I have been describing AI as a business cult. CEOs signing up to spend mountains of money, jettisoning any analytical discipline. I chalk it up to psychosis born of unchecked monopoly. They're all at the Davos circle jerk getting played by the most sociopathic grifters among them.

What could go wrong?

@jawarajabbi @pluralistic

It's difficult for CEOs to escape AI when their board or investors are asking how they're going to protect the company from a potentially instant devaluation of their codebase. If the AI bet turns out to work, then a 10 year codebase could lose 50% of its value because software can now be built in half the time using AI agents. Not to mention the commodification of software features that would occur when the barrier of entry to building software is lowered.

@jawarajabbi @pluralistic

It doesn't help that investors are now being pitched POCs that were built entirely using AI agents, which becomes an incentive to put pressure on existing investments to increase productivity using AI. Of course what's missing from that picture is what happens after the POC becomes a product, and security and compliance enter the picture.

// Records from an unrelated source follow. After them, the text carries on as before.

-- ==== Sys2Proof/Machine/Windows.lean ====
section
/-!
DEFINITION. The windows of the control aperture (14, 17): the read-back window and the layout of its spaces (R361, R362, R419, R420), the latch of
the illegal-sequence record (R414), the account window (R416) and the amax window (R417, R418).
-/
namespace Sys2Proof.Machine

/-! ## Words of packed layouts -/

/-- Word at byte offset `off` of bytes. -/
def byteWord (bs : List Byte) (off : Nat) : Nat := ofLe ((bs.drop off).take 8)

/-- Word at byte offset `off` of 64-bit words. -/
def listWord (ws : List Nat) (off : Nat) : Nat := ws.getD (off / 8) 0

/-- Fields (width, value) packed from bit 0 up. -/
def packFields : List (Nat × Nat) → Nat
  | [] => 0
  | (n, v) :: r => v % 2 ^ n + packFields r * 2 ^ n

/-- A counter word: bits [63:48] read 0 (R419). -/
def counterWord (n : Nat) : Nat := n % 2 ^ 48

/-- A counter whose advance the manual counts in time that the model does not follow: a free value (log 51). -/
def freeCounter (s : State) (space off : Nat) : Nat := counterWord (Config.rawWord space off s.free).toNat

/-! ## Core spaces -/

/-- A generator in 32 bytes (Table 17.12). -/
def AddrGen.pack (g : AddrGen) : List Byte :=
  leBytes 32 (packFields [(48, g.base.toNat), (3, g.space.toNat), (32, g.st0.toNat), (16, g.ex0.toNat), (32, g.st1.toNat), (16, g.ex1.toNat),
    (32, g.st2.toNat), (16, g.ex2.toNat), (16, g.i0), (16, g.i1), (16, g.i2)])

/-- The registers of Table 5.1 up to the replay log positions. -/
def CoreRegs.pack (r : CoreRegs) : List Byte :=
  r.sregs.flatMap (fun w => leBytes 8 w.toNat) ++ r.ags.flatMap AddrGen.pack ++
  r.lcs.flatMap (fun c => leBytes 8 (c.left.toNat + c.fin.toNat * 2 ^ 32 + b2n c.active * 2 ^ 45)) ++ leBytes 8 r.pc.toNat ++
  r.flags.flatMap (fun f => leBytes 4 f.toNat) ++ r.norms.flatMap pairBytes ++
  leBytes 16 (packFields [(40, r.infIdx.getD 0), (40, r.nanIdx.getD 0), (1, b2n r.infIdx.isSome), (1, b2n r.nanIdx.isSome)])

/-- Where a log of `n` bytes stands: its position in the central store and in the overflow region (Table 17.12, log 32). -/
def LCore.logPos (x : LCore) (n o : Nat) : Nat := if o = 0x3F0 then x.logAt + Nat.min n 65536 else n - 65536

/-- Space 0x04: registers and the last mark record, whose log begins empty. -/
def stateWord (s : State) (l off : Nat) : Nat :=
  let x := s.prog l
  let o := off % 1024
  if o = 0x3F0 ∨ o = 0x3F8 then x.logPos (if off < 1024 then x.logBytes else 0) o
  else byteWord (if off < 1024 then x.regs.pack else x.mark.regs.pack) o

/-- Space 0x05 of the core with units `u` and storage `p`: the counters of Table 3.4 of its arrays, its wear and error counts, and its shares of Tables
8.8 and 9.7. -/
def coreCounterWord (s : State) (u p off : Nat) : Nat :=
  if off < 0x100 then
    counterWord (((s.pcore u).arrays.getD (off / 64) ArrayState.reset).cnt.getD (off % 64 / 8) 0)
  else if off = 0x100 then lifeNow s u
  else if off = 0x108 then counterWord (s.pcore p).ceScratch
  else if off = 0x110 then counterWord (s.pcore p).ceAcc
  else if 0x140 ≤ off ∧ off < 0x178 then counterWord ((s.pcore u).share.getD ((off - 0x140) / 8) 0)
  else if 0x180 ≤ off ∧ off < 0x1C8 then counterWord ((s.pcore u).share.getD (7 + (off - 0x180) / 8) 0)
  else 0

/-- Whether a program waits. -/
def LCore.waits (x : LCore) : Bool := (x.run == .running || x.run == .replaying) && x.waitKind != 0

/-- Space 0x06 of logical core `l`: what either of its programs has done, and the wait that was reported last, whether it goes on or not (R125). -/
def coreRecordWord (s : State) (l off : Nat) : Nat :=
  let x := s.prog l
  listWord [counterWord x.illCnt, x.illWord.toNat, (x.illAddr.map (fun a => a.toNat + 2 ^ 13)).getD 0,
    x.waitAddr.toNat + x.waitRec * 2 ^ 13 + b2n (x.waits || (s.prog (64 + l)).waits) * 2 ^ 17, x.waitUs, counterWord x.markGap] off

/-! ## Queue spaces -/

/-- The resident queue in a slot. -/
def slotOf (s : State) (k : Nat) : Option QRes := s.q.res.find? (fun x => x.slot == k)

/-- Instructions in the Keeper expansion of a queue's most recent command: free, but a function of what the expansion depends on (R141, log 94). -/
def expansionSize (x : QRes) : Nat := if x.expand.isEmpty then 0 else Config.expansionLen x.expand % 8193

/-- Space 0x11. -/
def queueWord (s : State) (x : QRes) (off : Nat) : Nat :=
  if off < 512 then byteWord x.ctx.bytes off
  else if off < 0x290 then
    match x.conds.find? (fun k => condRank k.code == (off - 0x200) / 16 + 1) with
    | some k => if off % 16 = 0 then k.first % 2 ^ 40 else satTo (2 ^ 32 - 1) k.count
    | none => 0
  else if off = 0x300 then
    x.qid % 2 ^ 22 + 2 ^ 22 + ((s.q.cmds.filter (fun c => c.qid == x.qid && c.inFlight)).length % 256) * 2 ^ 23 + expansionSize x * 2 ^ 32
  else 0
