-- ==== Sys2Proof/Machine/Dispatch.lean ====
section
/-!
DEFINITION. The dispatch of the commands to their meanings: one arm per constructor of `Instr`.
-/
namespace Sys2Proof.Machine

def exec (i : Instr) (s : State) : Host.Outcome State Fault Refusal :=
  match i with
  | .gpair q => Sys2Proof.Machine.execGpair q s
  | .dxp q => Sys2Proof.Machine.execDxp q s
  | .dwp q => Sys2Proof.Machine.execDwp q s
  | .matmul q => Sys2Proof.Machine.execMatmul q s
  | .nbwd q => Sys2Proof.Machine.execNbwd q s
  | .sbwd q => Sys2Proof.Machine.execSbwd q s
  | .abwd q => Sys2Proof.Machine.execAbwd q s
  | .epi q => Sys2Proof.Machine.execEpi q s
  | .embg q => Sys2Proof.Machine.execEmbg q s
  | .embgPhase q => Sys2Proof.Machine.execEmbgPhase q s
  | .merge q => Sys2Proof.Machine.execMerge q s
  | .xgrad q => Sys2Proof.Machine.execXgrad q s
  | .prune q => Sys2Proof.Machine.execPrune q s
  | .lens q => Sys2Proof.Machine.execLens q s
  | .lensUnit err => Sys2Proof.Machine.execLensUnit err s
  | .aliasFoldPass q => Sys2Proof.Machine.execAliasFoldPass q s
  | .copy q => Sys2Proof.Machine.execCopy q s
  | .fill q => Sys2Proof.Machine.execFill q s
  | .reduce q => Sys2Proof.Machine.execReduce q s
  | .gnorm q => Sys2Proof.Machine.execGnorm q s
  | .amax q => Sys2Proof.Machine.execAmax q s
  | .reductionSegment link seg err => Sys2Proof.Machine.execReductionSegment link seg err s
  | .collectiveAbort link cseq => Sys2Proof.Machine.execCollectiveAbort link cseq s
  | .barrier q => Sys2Proof.Machine.execBarrier q s
  | .fence q => Sys2Proof.Machine.execFence q s
  | .loop q => Sys2Proof.Machine.execLoop q s
  | .waitq q => Sys2Proof.Machine.execWaitq q s
  | .waitqPoll q => Sys2Proof.Machine.execWaitqPoll q s
  | .runp q => Sys2Proof.Machine.execRunp q s
  | .chain q => Sys2Proof.Machine.execChain q s
  | .save q => Sys2Proof.Machine.execSave q s
  | .restore q => Sys2Proof.Machine.execRestore q s
  | .daymark q => Sys2Proof.Machine.execDaymark q s
  | .daymarkCapture q => Sys2Proof.Machine.execDaymarkCapture q s
  | .parity q => Sys2Proof.Machine.execParity q s
  | .cfg q => Sys2Proof.Machine.execCfg q s
  | .nop q => Sys2Proof.Machine.execNop q s
  | .packetRead q => Sys2Proof.Machine.execPacketRead q s
  | .admission j => Sys2Proof.Machine.execAdmission j s
  | .commandCompletion q m => Sys2Proof.Machine.execCommandCompletion q m s
  | .contextRestore j saveNs restoreNs => Sys2Proof.Machine.execContextRestore j saveNs restoreNs s
  | .stagedConfigApply => Sys2Proof.Machine.execStagedConfigApply s
  | .qbellPackets mid v => Sys2Proof.Machine.execQbellPackets mid v s
  | .qbellReplies mid v => Sys2Proof.Machine.execQbellReplies mid v s
  | .queueEnable mid v => Sys2Proof.Machine.execQueueEnable mid v s
  | .queueDisable mid v => Sys2Proof.Machine.execQueueDisable mid v s
  | .queueCancel mid v => Sys2Proof.Machine.execQueueCancel mid v s
  | .queueEvict mid v => Sys2Proof.Machine.execQueueEvict mid v s
  | .queueBringIn mid v => Sys2Proof.Machine.execQueueBringIn mid v s
  | .sliceInject l arr col feeder => Sys2Proof.Machine.execSliceInject l arr col feeder s
  | .cubeWave l arr r c => Sys2Proof.Machine.execCubeWave l arr r c s
  | .drainRow l => Sys2Proof.Machine.execDrainRow l s
  | .preloadRow l => Sys2Proof.Machine.execPreloadRow l s
  | .tenderBlockIssue q stream => Sys2Proof.Machine.execTenderBlockIssue q stream s
  | .fabricResponse x code => Sys2Proof.Machine.execFabricResponse x code s
  | .pfResume mid => Sys2Proof.Machine.execPfResume mid s
  | .pfAbort mid => Sys2Proof.Machine.execPfAbort mid s
  | .streamWatchdog q stream us => Sys2Proof.Machine.execStreamWatchdog q stream us s
  | .waitWatchdog w us => Sys2Proof.Machine.execWaitWatchdog w us s
  | .nopInstruction l => Sys2Proof.Machine.execNopInstruction l s
  | .salu l => Sys2Proof.Machine.execSalu l s
  | .sli l => Sys2Proof.Machine.execSli l s
  | .sld l => Sys2Proof.Machine.execSld l s
  | .sst l => Sys2Proof.Machine.execSst l s
  | .ags l => Sys2Proof.Machine.execAgs l s
  | .aga l => Sys2Proof.Machine.execAga l s
  | .br l => Sys2Proof.Machine.execBr l s
  | .loopInstruction l => Sys2Proof.Machine.execLoopInstruction l s
  | .halt l => Sys2Proof.Machine.execHalt l s
  | .programEnd l => Sys2Proof.Machine.execProgramEnd l s
  | .tld l => Sys2Proof.Machine.execTld l s
  | .tst l => Sys2Proof.Machine.execTst l s
  | .wb l => Sys2Proof.Machine.execWb l s
  | .pld l => Sys2Proof.Machine.execPld l s
  | .pdr l => Sys2Proof.Machine.execPdr l s
  | .pew l => Sys2Proof.Machine.execPew l s
  | .vop l => Sys2Proof.Machine.execVop l s
  | .vred l => Sys2Proof.Machine.execVred l s
  | .vsf l => Sys2Proof.Machine.execVsf l s
  | .send l => Sys2Proof.Machine.execSend l s
  | .recv l => Sys2Proof.Machine.execRecv l s
  | .messageTransfer l idx => Sys2Proof.Machine.execMessageTransfer l idx s
  | .mwait l => Sys2Proof.Machine.execMwait l s
  | .claim l => Sys2Proof.Machine.execClaim l s
  | .bar l => Sys2Proof.Machine.execBar l s
  | .barrierRelease l scope id => Sys2Proof.Machine.execBarrierRelease l scope id s
  | .sig l => Sys2Proof.Machine.execSig l s
  | .swait l => Sys2Proof.Machine.execSwait l s
  | .mark l => Sys2Proof.Machine.execMark l s
  | .markComplete l => Sys2Proof.Machine.execMarkComplete l s
  | .chfree l => Sys2Proof.Machine.execChfree l s
  | .chput l => Sys2Proof.Machine.execChput l s
  | .chget l => Sys2Proof.Machine.execChget l s
  | .chrel l => Sys2Proof.Machine.execChrel l s
  | .checkEvent p kind unit loc life storageOk => Sys2Proof.Machine.execCheckEvent p kind unit loc life storageOk s
  | .replayStart l => Sys2Proof.Machine.execReplayStart l s
  | .eccWriteback st addr => Sys2Proof.Machine.execEccWriteback st addr s
  | .scrub st => Sys2Proof.Machine.execScrub st s
  | .linkFrameReceive link seqno crcOk => Sys2Proof.Machine.execLinkFrameReceive link seqno crcOk s
  | .frameResendTimeout link => Sys2Proof.Machine.execFrameResendTimeout link s
  | .fltPop mid => Sys2Proof.Machine.execFltPop mid s
  | .retSeedWrite mid hi v => Sys2Proof.Machine.execRetSeedWrite mid hi v s
  | .fiArm mid v => Sys2Proof.Machine.execFiArm mid v s
  | .injection => Sys2Proof.Machine.execInjection s
  | .rbRead mid => Sys2Proof.Machine.execRbRead mid s
  | .illRecRead mid => Sys2Proof.Machine.execIllRecRead mid s
  | .acctSelect mid v => Sys2Proof.Machine.execAcctSelect mid v s
  | .amaxLoad mid => Sys2Proof.Machine.execAmaxLoad mid s
  | .amaxStore mid => Sys2Proof.Machine.execAmaxStore mid s
  | .mbDataWrite mid ch w v => Sys2Proof.Machine.execMbDataWrite mid ch w v s
  | .mbBell mid ch => Sys2Proof.Machine.execMbBell mid ch s
  | .mbBeacon mid ch => Sys2Proof.Machine.execMbBeacon mid ch s
  | .mbEmpty mid ch => Sys2Proof.Machine.execMbEmpty mid ch s
  | .mbFogTimeout ch => Sys2Proof.Machine.execMbFogTimeout ch s
  | .mbCtlWrite mid ch v => Sys2Proof.Machine.execMbCtlWrite mid ch v s
  | .mbBind mid ch v => Sys2Proof.Machine.execMbBind mid ch v s
  | .mbLock mid => Sys2Proof.Machine.execMbLock mid s
  | .fwLoad mid => Sys2Proof.Machine.execFwLoad mid s
  | .fwAbort mid => Sys2Proof.Machine.execFwAbort mid s
  | .firmwareVerify readOk => Sys2Proof.Machine.execFirmwareVerify readOk s
  | .arcAdvance mid => Sys2Proof.Machine.execArcAdvance mid s
  | .arcAdvanceEnd fuseFailedAfter => Sys2Proof.Machine.execArcAdvanceEnd fuseFailedAfter s
  | .keeperWatchdogExpiry => Sys2Proof.Machine.execKeeperWatchdogExpiry s
  | .powerTargetWrite mid d target => Sys2Proof.Machine.execPowerTargetWrite mid d target s
  | .vreqWrite mid d v => Sys2Proof.Machine.execVreqWrite mid d v s
  | .heldTargetApply d => Sys2Proof.Machine.execHeldTargetApply d s
  | .powerTransitionDone d failedCores storageBad failedLinks => Sys2Proof.Machine.execPowerTransitionDone d failedCores storageBad failedLinks s
  | .regulatorAck d code => Sys2Proof.Machine.execRegulatorAck d code s
  | .currentSample d tenMa => Sys2Proof.Machine.execCurrentSample d tenMa s
  | .energyInterval dom mv shares => Sys2Proof.Machine.execEnergyInterval dom mv shares s
  | .undervoltageHold dom => Sys2Proof.Machine.execUndervoltageHold dom s
  | .undervoltageRelease dom => Sys2Proof.Machine.execUndervoltageRelease dom s
  | .thermalHold dom tempC => Sys2Proof.Machine.execThermalHold dom tempC s
  | .thermalRelease dom tempC => Sys2Proof.Machine.execThermalRelease dom tempC s
  | .clockStop dom => Sys2Proof.Machine.execClockStop dom s
  | .clockResume dom => Sys2Proof.Machine.execClockResume dom s
  | .coldResetLine cycles => Sys2Proof.Machine.execColdResetLine cycles s
  | .warmResetLine cycles => Sys2Proof.Machine.execWarmResetLine cycles s
  | .rstCold mid => Sys2Proof.Machine.execRstCold mid s
  | .rstWarm mid => Sys2Proof.Machine.execRstWarm mid s
  | .fabricExtentReport bytes => Sys2Proof.Machine.execFabricExtentReport bytes s
  | .bootSelfTestDone res => Sys2Proof.Machine.execBootSelfTestDone res s
  | .registerWrite mid aligned off v => Sys2Proof.Machine.execRegisterWrite mid aligned off v s
  | .keeperDomainPowerUp => Sys2Proof.Machine.execKeeperDomainPowerUp s
  | .keeperHeartbeat => Sys2Proof.Machine.execKeeperHeartbeat s
  | .tapTckEdge rising tms tdi => Sys2Proof.Machine.execTapTckEdge rising tms tdi s

end Sys2Proof.Machine
end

@davidsonsr @jawarajabbi @pluralistic There is anecdata for the beginnnings of a pushback from professional risk control folk, credit reference agencies, reinsurers.

@bms48 @jawarajabbi @pluralistic

My suspicion is that AI companies will attempt to lobby for reduced compliance requirements with software built using AI, but I'd expect some pushback on that from regulators.

@davidsonsr @jawarajabbi @pluralistic There has already been, pre-dating and in parallel with the self-delusion of "vibe coding" (unless you consider throwaway prototypes of web CRUD apps the end goal vs actual engineering), a push back towards proper security compliance and audit, and assignment of liability in the software industry: https://cacm.acm.org/practice/the-software-industry-is-still-the-problem/ Reinsurers, credit agencies, risk control professionals, are starting to push back against GenAI proponents. @bsdphk
The Software Industry Is Still the Problem

Communications of the ACM

@bms48 @davidsonsr @jawarajabbi @pluralistic

Not to mention EU's revision of the Product Liability Directive, a revision they undertook only and specifically to apply "no-fault" product liability to software in the consumer market.

Coming to your EU-country later this year...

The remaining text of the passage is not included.